## Work instruction:
What lines in the listing include "word"? Return a copy of each.

---------- Listed records ----------

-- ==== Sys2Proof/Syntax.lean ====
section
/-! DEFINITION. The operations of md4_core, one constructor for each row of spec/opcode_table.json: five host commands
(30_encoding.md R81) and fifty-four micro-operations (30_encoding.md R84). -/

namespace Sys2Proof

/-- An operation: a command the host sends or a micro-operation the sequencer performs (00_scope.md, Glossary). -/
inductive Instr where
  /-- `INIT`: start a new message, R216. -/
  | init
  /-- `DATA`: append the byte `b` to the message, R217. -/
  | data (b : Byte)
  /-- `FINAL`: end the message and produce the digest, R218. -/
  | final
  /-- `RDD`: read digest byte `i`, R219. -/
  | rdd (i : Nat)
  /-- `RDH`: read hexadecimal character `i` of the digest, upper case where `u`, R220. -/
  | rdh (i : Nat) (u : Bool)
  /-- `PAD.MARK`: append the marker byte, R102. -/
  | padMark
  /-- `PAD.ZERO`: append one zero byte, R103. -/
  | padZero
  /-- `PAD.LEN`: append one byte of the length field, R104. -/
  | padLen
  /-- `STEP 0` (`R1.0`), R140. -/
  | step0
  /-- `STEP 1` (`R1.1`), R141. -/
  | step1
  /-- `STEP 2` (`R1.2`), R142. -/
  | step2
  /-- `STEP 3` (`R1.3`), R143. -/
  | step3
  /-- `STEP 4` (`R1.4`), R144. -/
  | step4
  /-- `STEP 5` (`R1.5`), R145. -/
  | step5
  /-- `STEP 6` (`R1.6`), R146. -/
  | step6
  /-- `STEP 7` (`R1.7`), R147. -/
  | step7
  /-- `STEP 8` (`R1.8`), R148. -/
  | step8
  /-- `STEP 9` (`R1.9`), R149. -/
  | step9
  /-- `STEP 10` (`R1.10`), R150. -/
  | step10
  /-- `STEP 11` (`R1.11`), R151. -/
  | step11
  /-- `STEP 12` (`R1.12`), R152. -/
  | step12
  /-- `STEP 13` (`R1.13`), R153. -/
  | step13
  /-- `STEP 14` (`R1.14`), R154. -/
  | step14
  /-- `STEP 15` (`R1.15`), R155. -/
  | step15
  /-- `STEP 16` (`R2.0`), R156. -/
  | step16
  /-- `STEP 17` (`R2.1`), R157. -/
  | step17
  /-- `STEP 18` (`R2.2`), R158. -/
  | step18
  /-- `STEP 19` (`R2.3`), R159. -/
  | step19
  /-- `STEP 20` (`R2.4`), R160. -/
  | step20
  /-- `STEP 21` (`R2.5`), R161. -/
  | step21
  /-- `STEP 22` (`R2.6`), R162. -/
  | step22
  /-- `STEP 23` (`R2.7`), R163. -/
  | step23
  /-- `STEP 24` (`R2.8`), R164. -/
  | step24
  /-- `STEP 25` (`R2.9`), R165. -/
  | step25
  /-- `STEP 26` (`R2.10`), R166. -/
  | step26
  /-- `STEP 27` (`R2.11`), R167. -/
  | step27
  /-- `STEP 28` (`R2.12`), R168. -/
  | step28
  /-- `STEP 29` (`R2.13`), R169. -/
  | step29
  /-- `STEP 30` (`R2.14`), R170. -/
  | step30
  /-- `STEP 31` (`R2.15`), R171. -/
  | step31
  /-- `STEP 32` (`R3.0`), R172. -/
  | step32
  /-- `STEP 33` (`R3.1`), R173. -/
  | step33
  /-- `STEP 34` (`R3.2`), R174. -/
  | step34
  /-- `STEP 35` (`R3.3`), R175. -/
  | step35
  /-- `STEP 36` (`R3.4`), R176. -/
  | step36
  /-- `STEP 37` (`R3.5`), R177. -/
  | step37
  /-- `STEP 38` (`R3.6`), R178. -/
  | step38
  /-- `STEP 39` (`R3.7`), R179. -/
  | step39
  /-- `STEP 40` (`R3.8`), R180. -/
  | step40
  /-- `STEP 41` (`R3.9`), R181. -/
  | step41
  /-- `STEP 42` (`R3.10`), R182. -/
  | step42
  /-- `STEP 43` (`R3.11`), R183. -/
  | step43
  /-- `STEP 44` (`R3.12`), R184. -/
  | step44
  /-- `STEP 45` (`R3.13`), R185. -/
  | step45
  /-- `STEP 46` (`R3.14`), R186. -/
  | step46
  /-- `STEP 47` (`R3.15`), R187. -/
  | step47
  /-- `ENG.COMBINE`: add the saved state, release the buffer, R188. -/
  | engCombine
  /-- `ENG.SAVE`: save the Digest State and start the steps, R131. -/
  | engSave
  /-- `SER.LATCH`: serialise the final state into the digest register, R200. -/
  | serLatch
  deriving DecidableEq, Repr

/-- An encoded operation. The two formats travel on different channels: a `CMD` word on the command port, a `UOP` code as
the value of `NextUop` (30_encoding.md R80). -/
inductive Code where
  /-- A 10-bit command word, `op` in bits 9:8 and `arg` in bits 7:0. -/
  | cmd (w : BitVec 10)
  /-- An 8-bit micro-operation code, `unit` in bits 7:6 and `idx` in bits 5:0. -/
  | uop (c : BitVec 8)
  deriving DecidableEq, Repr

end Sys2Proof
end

----------
---------- Listed records ----------

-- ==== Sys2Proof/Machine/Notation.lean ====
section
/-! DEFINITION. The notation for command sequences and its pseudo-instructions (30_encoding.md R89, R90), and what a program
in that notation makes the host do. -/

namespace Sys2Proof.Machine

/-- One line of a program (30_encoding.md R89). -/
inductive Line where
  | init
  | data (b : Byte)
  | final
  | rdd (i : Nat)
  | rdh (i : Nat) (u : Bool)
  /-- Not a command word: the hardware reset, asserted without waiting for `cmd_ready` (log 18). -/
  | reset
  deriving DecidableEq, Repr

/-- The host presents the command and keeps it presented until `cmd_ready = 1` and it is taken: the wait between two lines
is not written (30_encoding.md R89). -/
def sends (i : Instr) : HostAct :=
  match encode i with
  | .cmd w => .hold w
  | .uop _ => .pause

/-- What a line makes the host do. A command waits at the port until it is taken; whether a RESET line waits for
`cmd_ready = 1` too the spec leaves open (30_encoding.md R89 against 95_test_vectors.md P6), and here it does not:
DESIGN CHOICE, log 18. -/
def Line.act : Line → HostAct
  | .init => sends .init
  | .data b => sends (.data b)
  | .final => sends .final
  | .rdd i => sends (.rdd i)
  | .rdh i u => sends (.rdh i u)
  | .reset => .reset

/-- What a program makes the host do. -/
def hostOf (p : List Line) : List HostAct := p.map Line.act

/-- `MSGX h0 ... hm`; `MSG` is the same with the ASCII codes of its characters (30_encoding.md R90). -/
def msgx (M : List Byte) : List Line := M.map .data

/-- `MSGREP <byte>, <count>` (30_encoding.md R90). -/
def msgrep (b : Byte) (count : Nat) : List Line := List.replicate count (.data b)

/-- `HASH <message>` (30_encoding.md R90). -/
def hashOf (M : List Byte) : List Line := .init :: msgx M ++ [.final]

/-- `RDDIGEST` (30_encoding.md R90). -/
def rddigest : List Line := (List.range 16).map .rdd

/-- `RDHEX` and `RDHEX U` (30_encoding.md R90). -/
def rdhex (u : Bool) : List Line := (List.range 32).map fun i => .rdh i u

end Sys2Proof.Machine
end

----------

## Response area:
/-- An encoded operation. The two formats travel on different channels: a `CMD` word on the command port, a `UOP` code as
  /-- A 10-bit command word, `op` in bits 9:8 and `arg` in bits 7:0. -/
  /-- Not a command word: the hardware reset, asserted without waiting for `cmd_ready` (log 18). -/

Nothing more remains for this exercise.